▶ _What you need to do_: Your answer should be each line of the entries that contains the word "noteTicket", copied in full.

▶ _Saved entries_:
= = = =
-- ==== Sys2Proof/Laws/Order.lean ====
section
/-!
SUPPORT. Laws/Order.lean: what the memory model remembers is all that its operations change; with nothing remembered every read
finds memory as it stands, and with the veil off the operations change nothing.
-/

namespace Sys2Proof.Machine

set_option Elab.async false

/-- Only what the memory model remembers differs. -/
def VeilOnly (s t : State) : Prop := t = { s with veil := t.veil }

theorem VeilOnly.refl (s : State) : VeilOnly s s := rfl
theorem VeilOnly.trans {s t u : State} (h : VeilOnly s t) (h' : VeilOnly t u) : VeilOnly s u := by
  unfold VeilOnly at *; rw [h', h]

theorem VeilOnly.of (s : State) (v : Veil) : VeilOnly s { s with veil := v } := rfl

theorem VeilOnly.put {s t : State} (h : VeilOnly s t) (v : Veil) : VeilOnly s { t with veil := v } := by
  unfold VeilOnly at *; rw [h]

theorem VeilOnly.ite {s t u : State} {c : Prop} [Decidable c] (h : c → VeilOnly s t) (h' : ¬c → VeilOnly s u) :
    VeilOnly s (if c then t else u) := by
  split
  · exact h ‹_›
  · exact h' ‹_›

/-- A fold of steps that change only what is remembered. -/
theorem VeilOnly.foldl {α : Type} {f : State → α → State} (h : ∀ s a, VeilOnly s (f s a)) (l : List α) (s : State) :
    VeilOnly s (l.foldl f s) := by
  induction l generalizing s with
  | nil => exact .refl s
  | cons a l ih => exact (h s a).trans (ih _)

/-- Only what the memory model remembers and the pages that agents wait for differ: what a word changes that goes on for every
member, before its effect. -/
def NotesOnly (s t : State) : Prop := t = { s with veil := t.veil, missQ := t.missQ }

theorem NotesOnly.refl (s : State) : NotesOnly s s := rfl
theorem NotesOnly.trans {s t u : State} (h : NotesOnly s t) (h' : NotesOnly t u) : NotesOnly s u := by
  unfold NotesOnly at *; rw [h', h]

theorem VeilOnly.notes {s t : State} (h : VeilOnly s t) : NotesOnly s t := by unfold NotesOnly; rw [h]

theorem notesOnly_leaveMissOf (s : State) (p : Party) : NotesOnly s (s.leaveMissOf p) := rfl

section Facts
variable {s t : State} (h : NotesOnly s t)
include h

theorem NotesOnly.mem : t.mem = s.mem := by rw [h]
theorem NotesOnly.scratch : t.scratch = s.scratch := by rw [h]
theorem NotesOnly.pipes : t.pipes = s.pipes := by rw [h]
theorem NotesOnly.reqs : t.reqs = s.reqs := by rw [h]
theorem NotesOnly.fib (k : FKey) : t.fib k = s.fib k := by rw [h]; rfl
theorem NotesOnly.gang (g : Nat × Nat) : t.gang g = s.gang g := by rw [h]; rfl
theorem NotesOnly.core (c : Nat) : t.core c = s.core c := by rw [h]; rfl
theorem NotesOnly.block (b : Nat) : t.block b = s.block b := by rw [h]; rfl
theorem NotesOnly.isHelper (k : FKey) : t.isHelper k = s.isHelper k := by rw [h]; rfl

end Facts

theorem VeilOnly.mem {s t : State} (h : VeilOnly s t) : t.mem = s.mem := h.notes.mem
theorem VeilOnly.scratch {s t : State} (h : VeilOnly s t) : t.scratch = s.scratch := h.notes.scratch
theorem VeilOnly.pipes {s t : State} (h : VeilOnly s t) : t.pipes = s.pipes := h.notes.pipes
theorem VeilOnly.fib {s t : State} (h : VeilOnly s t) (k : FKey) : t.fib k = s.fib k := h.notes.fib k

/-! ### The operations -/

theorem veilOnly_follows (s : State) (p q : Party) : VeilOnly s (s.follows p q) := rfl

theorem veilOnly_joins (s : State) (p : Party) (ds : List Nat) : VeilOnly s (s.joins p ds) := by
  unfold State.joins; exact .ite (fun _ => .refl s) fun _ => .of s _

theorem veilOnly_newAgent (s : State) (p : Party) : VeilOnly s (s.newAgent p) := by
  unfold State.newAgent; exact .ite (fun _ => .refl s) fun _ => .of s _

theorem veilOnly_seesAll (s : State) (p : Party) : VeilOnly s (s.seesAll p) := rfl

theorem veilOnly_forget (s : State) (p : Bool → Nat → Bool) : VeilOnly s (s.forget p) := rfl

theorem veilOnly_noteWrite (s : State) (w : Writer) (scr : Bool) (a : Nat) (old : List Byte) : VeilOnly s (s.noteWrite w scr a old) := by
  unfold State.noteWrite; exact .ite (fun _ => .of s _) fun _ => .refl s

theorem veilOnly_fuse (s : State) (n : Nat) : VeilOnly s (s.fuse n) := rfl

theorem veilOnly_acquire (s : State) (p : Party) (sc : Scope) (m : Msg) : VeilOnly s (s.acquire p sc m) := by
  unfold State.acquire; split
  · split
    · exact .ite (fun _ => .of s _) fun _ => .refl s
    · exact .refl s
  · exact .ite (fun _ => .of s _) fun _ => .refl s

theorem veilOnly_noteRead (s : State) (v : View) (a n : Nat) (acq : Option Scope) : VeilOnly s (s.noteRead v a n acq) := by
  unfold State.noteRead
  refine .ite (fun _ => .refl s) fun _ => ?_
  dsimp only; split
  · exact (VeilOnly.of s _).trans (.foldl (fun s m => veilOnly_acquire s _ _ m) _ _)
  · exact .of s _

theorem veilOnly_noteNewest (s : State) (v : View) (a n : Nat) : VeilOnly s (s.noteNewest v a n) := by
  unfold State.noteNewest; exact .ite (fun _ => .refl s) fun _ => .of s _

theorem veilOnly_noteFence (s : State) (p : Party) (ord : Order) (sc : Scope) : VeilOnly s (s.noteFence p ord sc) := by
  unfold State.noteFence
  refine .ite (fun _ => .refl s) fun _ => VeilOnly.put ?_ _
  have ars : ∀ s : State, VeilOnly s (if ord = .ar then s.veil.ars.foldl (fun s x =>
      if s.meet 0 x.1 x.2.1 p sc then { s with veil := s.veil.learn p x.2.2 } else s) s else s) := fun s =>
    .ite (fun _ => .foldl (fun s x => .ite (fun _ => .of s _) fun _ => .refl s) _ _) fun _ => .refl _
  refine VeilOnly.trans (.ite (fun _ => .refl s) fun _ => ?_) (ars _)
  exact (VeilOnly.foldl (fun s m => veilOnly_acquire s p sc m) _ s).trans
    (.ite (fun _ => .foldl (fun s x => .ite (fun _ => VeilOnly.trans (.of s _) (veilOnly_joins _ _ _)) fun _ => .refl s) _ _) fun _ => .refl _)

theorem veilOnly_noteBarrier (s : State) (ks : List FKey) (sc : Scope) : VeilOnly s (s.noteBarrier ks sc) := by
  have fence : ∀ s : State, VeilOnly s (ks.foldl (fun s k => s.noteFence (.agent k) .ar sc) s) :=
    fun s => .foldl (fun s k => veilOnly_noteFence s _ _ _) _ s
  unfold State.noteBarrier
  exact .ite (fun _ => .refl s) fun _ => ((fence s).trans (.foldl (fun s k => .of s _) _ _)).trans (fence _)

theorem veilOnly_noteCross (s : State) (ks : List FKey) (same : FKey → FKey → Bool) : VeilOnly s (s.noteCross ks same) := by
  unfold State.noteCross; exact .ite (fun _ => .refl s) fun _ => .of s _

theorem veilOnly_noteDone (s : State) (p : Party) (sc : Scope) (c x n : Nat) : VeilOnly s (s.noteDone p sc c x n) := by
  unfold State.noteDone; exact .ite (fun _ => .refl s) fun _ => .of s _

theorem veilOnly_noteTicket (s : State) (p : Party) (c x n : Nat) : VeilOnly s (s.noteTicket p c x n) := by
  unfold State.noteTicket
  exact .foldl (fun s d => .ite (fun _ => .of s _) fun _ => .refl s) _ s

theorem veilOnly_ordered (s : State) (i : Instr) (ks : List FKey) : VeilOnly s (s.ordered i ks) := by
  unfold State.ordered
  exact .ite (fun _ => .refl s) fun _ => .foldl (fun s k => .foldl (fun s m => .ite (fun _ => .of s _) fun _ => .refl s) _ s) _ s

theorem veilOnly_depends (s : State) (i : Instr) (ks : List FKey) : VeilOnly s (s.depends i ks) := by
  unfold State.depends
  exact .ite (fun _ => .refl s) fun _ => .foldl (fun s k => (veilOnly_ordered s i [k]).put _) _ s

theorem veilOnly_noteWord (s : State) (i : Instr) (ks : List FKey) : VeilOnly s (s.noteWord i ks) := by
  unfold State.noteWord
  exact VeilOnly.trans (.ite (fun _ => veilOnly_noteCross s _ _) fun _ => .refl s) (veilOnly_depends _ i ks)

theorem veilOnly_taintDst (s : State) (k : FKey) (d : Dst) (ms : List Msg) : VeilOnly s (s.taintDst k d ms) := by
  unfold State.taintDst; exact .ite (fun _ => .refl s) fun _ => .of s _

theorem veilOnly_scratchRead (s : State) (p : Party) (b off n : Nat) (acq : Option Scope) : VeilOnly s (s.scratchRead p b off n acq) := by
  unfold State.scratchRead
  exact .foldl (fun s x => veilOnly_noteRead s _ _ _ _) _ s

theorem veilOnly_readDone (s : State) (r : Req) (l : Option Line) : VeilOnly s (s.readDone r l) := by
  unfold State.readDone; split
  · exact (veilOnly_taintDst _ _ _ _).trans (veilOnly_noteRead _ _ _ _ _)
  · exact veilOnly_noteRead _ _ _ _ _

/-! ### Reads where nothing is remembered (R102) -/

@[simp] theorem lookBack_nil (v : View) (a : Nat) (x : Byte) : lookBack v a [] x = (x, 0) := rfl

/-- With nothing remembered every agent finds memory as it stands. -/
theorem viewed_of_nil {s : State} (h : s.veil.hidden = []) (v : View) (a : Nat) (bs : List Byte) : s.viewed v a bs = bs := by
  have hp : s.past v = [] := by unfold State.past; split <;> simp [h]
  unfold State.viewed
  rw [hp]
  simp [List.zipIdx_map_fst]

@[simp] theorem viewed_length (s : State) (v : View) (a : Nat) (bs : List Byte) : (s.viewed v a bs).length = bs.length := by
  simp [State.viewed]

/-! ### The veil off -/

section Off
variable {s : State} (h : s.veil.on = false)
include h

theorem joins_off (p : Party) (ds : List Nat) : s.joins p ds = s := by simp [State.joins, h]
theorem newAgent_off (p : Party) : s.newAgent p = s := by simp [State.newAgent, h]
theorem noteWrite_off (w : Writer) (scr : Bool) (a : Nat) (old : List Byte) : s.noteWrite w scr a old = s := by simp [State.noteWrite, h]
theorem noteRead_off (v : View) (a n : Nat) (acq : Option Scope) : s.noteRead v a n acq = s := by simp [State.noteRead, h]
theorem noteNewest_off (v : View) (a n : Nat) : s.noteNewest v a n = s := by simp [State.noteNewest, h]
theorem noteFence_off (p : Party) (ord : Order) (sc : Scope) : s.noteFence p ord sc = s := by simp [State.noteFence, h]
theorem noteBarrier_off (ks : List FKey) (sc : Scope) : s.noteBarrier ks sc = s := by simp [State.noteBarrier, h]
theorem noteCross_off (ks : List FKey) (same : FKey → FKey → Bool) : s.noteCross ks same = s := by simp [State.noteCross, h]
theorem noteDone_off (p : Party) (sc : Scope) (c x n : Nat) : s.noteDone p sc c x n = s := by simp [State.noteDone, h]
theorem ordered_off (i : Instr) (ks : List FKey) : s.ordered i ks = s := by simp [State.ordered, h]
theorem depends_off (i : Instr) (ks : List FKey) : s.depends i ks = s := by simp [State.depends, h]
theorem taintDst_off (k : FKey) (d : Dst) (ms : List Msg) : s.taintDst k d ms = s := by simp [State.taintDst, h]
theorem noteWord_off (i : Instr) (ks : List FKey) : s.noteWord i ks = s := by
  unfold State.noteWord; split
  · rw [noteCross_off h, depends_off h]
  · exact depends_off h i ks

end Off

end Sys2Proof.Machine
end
= = = =
▶ _Task response_:
theorem veilOnly_noteTicket (s : State) (p : Party) (c x n : Nat) : VeilOnly s (s.noteTicket p c x n) := by
  unfold State.noteTicket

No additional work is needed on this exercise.